▶ **TASK DESCRIPTION**
Below are some records; quote exactly the lines from the one that contains "MovesNext 0x89180D s (execBiasMonitor" through the one that contains "MovesNext 0x8B180D s", inclusive, and no others.

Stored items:

● ● ● ●

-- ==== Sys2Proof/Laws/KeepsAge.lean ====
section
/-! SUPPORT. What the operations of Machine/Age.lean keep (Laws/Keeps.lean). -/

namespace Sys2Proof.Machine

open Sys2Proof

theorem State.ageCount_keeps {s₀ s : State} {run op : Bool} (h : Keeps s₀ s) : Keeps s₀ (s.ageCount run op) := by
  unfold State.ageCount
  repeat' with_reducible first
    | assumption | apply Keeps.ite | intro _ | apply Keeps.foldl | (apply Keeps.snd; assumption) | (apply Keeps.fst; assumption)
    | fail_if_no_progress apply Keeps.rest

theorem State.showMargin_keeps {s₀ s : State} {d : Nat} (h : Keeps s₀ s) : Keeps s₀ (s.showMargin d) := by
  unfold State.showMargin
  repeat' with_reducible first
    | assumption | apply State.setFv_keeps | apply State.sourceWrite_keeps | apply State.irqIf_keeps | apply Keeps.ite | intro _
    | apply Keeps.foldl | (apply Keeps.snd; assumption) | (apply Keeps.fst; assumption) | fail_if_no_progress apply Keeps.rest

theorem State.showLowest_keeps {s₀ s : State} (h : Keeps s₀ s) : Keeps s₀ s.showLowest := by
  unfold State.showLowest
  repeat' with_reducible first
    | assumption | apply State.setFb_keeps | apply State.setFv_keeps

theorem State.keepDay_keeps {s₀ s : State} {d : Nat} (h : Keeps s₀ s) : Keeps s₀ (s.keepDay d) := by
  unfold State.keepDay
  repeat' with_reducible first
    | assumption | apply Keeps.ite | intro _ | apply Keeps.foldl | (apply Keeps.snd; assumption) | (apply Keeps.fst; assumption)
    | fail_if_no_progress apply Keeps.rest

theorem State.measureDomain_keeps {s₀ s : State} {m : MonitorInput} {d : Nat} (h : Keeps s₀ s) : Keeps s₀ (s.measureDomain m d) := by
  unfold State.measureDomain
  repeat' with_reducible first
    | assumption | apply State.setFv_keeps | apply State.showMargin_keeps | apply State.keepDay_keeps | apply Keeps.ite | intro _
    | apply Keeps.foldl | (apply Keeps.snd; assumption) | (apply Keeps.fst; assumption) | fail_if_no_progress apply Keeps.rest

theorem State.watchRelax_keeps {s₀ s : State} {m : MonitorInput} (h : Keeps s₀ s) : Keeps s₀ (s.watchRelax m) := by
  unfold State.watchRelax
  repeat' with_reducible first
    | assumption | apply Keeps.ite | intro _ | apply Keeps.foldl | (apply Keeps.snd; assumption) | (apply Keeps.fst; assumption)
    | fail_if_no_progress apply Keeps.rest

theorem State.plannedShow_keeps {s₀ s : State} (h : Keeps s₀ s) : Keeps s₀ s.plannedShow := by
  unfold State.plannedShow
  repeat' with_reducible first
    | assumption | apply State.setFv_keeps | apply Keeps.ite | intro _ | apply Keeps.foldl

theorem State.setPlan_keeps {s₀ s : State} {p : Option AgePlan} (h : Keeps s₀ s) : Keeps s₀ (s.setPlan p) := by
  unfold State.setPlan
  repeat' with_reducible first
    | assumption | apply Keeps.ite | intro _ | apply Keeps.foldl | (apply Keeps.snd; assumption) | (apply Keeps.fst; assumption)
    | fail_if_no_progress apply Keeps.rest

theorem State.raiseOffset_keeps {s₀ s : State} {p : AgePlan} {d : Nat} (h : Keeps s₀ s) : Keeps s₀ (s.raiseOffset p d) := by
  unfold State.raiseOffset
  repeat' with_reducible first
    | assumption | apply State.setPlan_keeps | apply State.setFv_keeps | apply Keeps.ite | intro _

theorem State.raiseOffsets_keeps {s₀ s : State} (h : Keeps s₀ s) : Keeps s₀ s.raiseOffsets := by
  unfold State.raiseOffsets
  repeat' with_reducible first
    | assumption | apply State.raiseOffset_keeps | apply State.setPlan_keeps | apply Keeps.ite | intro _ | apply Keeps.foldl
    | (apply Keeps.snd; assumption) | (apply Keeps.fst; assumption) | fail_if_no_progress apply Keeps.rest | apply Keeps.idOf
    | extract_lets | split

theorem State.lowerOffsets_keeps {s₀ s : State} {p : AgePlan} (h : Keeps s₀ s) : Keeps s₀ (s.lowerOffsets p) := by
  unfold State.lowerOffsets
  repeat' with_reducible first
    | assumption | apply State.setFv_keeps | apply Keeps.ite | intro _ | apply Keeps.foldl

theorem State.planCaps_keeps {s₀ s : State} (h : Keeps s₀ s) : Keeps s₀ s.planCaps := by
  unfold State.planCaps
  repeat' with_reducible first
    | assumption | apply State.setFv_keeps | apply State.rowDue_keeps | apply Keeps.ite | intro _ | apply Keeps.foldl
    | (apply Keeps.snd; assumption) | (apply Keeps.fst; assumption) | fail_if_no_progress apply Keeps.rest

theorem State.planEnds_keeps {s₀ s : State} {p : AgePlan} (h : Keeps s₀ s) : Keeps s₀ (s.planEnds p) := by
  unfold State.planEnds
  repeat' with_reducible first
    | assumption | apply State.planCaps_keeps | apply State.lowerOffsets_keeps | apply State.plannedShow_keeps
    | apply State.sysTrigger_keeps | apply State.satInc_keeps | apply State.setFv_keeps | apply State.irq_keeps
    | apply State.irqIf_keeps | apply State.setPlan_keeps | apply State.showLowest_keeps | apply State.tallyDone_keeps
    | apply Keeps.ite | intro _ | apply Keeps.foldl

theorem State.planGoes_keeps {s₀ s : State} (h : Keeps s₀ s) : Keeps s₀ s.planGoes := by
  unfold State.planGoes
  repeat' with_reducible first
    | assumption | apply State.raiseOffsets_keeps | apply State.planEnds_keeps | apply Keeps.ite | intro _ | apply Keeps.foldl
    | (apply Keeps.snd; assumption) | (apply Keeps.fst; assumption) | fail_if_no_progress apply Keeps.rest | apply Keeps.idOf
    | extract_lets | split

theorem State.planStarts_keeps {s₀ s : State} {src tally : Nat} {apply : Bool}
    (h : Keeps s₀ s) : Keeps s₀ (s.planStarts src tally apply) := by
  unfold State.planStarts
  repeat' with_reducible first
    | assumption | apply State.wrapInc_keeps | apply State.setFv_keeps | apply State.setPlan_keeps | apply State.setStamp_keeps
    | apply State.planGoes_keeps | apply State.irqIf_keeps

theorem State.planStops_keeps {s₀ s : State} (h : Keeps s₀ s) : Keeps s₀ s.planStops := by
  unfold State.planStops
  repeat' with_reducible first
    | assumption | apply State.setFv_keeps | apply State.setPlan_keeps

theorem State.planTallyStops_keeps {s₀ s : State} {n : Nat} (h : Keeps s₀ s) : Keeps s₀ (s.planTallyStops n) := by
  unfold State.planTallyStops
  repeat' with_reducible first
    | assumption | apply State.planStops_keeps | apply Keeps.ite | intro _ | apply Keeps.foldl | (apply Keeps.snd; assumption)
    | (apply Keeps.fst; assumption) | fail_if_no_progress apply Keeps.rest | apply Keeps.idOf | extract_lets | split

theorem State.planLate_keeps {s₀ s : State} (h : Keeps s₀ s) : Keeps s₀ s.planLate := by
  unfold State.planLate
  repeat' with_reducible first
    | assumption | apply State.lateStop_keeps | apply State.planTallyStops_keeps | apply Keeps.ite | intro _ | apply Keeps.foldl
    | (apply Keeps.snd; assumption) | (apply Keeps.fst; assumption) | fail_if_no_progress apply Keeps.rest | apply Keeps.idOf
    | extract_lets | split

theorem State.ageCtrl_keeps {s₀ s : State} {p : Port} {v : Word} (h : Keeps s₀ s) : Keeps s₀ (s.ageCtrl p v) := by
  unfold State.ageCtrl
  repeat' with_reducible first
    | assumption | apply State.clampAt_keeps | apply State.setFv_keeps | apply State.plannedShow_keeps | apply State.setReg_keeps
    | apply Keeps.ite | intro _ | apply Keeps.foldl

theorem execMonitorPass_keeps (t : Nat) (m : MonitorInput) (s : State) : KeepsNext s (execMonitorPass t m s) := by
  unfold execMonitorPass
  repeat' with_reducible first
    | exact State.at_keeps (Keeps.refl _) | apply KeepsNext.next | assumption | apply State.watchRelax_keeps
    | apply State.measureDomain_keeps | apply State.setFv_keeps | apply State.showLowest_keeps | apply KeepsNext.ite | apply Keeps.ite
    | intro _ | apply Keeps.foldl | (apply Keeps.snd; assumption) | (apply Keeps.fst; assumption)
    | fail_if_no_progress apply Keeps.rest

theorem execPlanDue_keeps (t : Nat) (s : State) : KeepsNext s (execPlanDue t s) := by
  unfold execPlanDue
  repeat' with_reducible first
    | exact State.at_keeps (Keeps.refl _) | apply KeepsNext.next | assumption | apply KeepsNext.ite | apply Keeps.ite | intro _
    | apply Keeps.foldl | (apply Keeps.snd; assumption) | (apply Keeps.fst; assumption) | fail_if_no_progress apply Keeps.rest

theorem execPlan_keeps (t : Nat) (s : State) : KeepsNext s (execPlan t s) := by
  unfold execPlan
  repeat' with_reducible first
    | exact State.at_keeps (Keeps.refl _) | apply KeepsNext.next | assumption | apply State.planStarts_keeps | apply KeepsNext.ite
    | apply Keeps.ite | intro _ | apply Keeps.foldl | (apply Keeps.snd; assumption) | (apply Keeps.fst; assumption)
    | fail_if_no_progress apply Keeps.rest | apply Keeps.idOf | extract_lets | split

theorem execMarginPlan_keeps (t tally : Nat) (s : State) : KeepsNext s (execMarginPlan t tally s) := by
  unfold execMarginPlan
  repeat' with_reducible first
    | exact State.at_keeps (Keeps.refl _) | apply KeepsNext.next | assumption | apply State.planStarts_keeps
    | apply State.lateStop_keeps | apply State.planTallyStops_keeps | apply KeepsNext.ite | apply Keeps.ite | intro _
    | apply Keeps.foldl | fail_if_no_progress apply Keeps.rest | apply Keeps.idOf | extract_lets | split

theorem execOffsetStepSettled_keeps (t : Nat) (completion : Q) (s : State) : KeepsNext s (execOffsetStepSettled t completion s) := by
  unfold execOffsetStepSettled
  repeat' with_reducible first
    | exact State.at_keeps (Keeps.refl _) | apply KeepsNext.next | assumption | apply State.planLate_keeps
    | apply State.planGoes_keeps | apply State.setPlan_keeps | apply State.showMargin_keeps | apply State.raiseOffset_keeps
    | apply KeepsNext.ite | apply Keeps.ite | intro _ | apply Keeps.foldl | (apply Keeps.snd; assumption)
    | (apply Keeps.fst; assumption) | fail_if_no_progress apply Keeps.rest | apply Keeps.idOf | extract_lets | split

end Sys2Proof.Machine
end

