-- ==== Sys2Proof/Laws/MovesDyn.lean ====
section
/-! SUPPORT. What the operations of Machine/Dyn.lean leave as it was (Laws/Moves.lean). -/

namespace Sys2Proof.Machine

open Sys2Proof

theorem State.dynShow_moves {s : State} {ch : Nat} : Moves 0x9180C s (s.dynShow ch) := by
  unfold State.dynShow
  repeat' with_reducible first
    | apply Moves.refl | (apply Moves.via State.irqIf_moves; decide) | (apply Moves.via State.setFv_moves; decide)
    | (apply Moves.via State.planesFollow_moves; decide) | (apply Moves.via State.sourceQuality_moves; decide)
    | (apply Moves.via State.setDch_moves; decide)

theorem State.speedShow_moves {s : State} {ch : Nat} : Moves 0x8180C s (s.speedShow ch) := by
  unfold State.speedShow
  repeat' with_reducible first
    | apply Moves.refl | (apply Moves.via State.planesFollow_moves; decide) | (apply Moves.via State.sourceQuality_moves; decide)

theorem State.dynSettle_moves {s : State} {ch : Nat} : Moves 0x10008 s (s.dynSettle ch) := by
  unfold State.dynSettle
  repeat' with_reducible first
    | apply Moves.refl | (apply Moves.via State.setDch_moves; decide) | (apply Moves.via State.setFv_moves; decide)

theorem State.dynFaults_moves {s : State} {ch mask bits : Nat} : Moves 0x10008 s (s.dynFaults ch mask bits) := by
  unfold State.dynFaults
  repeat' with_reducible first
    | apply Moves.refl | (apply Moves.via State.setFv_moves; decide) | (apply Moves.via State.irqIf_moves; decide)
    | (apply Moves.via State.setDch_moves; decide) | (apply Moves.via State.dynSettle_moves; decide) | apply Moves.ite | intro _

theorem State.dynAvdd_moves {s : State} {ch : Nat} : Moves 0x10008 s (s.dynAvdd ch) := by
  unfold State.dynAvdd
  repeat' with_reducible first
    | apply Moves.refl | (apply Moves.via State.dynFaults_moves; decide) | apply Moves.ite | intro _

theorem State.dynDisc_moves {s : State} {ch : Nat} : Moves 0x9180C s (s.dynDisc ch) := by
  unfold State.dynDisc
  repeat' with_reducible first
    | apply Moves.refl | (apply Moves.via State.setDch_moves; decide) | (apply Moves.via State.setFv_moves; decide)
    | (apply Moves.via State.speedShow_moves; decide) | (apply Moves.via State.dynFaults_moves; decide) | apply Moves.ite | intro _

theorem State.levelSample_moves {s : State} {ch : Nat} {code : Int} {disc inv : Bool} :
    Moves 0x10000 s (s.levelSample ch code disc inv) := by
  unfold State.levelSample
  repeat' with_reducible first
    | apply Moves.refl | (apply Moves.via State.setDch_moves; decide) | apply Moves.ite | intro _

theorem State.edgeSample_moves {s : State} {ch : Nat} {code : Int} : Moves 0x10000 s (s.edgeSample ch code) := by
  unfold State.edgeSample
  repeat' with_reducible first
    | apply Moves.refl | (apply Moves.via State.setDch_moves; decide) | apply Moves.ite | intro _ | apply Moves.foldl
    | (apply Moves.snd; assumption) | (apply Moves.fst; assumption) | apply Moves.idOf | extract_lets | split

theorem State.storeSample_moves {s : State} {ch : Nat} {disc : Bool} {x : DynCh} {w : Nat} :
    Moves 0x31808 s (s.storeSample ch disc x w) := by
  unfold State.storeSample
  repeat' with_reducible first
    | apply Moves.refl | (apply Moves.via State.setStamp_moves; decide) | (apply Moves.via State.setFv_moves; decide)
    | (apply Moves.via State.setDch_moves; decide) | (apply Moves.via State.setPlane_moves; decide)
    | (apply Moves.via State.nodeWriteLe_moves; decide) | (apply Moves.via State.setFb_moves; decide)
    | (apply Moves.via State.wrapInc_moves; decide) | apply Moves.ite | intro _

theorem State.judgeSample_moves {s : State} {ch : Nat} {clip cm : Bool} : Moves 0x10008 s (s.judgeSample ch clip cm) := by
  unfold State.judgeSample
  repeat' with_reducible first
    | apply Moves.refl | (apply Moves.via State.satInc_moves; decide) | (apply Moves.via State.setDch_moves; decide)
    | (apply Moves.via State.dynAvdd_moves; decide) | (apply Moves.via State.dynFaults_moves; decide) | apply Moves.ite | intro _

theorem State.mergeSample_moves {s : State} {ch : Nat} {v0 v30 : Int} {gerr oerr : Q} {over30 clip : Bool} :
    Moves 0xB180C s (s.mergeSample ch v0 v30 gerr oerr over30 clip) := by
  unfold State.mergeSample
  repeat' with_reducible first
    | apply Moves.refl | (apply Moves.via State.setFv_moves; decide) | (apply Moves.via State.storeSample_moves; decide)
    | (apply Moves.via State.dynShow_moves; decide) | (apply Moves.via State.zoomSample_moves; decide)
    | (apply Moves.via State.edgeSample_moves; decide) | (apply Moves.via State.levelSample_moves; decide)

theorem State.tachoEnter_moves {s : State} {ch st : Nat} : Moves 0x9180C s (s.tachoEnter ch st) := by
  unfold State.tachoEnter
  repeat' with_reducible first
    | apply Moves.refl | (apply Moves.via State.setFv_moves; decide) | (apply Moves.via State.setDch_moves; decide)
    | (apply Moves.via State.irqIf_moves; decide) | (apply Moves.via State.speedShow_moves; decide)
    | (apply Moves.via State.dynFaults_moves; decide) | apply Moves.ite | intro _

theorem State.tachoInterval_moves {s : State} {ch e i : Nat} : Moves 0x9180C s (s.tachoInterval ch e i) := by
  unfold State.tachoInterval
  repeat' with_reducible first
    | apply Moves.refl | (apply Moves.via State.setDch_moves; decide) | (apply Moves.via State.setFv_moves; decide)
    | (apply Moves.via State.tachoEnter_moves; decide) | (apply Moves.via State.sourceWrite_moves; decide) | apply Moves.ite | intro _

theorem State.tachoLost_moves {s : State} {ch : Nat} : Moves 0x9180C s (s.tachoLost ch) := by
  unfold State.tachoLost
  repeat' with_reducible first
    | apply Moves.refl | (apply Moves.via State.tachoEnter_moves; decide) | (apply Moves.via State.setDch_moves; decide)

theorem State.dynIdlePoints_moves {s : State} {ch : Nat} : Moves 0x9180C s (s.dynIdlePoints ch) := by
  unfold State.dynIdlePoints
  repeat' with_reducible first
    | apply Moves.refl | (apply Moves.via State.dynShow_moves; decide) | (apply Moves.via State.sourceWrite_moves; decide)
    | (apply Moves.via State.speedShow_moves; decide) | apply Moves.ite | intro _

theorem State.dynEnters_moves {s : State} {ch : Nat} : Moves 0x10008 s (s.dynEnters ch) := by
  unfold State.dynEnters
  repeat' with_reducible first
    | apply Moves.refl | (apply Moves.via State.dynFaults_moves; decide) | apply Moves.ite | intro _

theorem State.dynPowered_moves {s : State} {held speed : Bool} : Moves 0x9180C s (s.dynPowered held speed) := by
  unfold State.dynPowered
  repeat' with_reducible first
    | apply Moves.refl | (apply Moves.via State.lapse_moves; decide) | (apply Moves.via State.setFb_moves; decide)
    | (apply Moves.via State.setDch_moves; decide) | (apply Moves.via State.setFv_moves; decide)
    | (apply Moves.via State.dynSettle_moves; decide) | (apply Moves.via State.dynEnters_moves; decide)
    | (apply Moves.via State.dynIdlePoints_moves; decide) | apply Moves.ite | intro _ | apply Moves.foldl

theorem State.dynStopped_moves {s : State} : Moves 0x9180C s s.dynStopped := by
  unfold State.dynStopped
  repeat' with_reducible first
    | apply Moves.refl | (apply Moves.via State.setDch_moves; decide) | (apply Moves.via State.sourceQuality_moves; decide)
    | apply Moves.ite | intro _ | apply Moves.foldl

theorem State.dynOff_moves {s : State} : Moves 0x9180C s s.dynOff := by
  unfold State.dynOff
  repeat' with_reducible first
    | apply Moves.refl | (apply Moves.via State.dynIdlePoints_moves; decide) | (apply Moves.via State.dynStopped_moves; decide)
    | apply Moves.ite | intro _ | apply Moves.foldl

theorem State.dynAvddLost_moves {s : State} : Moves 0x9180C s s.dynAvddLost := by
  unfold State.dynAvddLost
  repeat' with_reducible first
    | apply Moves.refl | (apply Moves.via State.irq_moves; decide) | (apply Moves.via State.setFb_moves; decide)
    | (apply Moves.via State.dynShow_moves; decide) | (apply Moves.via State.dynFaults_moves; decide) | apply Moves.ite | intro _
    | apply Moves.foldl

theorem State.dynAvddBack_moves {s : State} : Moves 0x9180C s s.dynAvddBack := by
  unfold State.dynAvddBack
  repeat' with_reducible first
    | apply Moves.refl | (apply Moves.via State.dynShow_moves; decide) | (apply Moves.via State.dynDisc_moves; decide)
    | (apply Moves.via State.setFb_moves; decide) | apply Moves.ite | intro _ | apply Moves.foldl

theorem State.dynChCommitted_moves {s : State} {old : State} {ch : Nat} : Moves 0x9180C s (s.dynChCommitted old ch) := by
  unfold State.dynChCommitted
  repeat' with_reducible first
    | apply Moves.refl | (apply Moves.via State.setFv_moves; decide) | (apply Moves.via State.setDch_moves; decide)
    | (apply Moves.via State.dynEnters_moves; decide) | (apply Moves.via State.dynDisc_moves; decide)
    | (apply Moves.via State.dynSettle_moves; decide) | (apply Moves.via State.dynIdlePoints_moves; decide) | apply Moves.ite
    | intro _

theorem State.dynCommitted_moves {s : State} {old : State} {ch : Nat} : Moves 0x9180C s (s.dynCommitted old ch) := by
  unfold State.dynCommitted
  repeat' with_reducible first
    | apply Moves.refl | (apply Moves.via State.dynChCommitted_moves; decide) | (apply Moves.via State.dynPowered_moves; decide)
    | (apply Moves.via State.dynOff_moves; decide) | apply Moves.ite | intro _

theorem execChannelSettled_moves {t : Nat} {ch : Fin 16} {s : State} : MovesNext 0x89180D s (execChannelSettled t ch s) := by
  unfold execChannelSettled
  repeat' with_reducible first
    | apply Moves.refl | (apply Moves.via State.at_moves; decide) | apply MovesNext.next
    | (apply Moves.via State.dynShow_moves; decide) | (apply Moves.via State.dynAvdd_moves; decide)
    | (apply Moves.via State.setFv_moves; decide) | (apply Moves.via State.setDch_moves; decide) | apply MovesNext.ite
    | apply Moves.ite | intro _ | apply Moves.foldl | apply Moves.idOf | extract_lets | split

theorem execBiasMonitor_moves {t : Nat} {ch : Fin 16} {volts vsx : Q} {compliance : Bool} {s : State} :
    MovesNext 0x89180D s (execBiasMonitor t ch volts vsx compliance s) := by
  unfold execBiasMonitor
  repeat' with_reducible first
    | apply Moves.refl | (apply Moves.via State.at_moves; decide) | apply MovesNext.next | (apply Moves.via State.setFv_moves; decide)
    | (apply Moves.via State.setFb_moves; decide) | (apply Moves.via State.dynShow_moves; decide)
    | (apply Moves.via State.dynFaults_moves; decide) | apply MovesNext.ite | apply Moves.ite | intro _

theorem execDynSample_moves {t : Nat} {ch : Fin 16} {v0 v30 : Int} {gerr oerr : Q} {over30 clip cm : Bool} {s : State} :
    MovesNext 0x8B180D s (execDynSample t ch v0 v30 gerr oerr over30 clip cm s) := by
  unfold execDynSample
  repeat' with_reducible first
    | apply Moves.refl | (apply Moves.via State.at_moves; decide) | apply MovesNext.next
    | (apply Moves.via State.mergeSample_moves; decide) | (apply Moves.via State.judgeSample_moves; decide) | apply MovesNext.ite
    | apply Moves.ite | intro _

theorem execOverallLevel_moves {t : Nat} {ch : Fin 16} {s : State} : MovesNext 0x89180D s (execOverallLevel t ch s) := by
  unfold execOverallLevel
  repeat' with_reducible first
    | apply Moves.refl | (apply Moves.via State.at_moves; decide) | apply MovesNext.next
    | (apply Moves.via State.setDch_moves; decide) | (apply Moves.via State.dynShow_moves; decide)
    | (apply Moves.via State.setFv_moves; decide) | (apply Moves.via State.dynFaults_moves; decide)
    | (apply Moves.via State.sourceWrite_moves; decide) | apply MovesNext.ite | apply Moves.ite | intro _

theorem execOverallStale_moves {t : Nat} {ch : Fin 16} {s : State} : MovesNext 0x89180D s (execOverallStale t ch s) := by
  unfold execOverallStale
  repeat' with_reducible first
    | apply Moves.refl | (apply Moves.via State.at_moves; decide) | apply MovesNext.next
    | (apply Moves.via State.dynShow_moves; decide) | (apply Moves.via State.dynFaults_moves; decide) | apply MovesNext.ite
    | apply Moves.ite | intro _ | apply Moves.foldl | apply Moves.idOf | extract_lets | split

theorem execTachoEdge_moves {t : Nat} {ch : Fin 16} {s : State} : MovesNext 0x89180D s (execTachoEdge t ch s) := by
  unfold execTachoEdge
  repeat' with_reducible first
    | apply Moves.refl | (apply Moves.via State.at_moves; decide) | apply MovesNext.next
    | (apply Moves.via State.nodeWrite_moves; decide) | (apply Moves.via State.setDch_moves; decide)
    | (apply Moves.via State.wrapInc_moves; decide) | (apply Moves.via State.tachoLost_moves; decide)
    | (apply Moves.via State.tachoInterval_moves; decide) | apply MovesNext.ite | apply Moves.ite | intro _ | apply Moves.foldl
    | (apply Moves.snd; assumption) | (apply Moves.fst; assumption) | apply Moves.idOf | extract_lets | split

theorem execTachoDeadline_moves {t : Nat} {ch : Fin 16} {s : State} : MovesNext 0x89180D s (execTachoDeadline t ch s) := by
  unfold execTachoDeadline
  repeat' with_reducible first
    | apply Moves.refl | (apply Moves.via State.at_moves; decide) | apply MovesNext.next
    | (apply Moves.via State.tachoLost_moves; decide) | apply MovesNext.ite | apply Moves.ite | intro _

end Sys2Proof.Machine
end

● ● ● ●

▶ **OUTPUT OF THE EXERCISE**
    MovesNext 0x89180D s (execBiasMonitor t ch volts vsx compliance s) := by
  unfold execBiasMonitor
  repeat' with_reducible first
    | apply Moves.refl | (apply Moves.via State.at_moves; decide) | apply MovesNext.next | (apply Moves.via State.setFv_moves; decide)
    | (apply Moves.via State.setFb_moves; decide) | (apply Moves.via State.dynShow_moves; decide)
    | (apply Moves.via State.dynFaults_moves; decide) | apply MovesNext.ite | apply Moves.ite | intro _

theorem execDynSample_moves {t : Nat} {ch : Fin 16} {v0 v30 : Int} {gerr oerr : Q} {over30 clip cm : Bool} {s : State} :
    MovesNext 0x8B180D s (execDynSample t ch v0 v30 gerr oerr over30 clip cm s) := by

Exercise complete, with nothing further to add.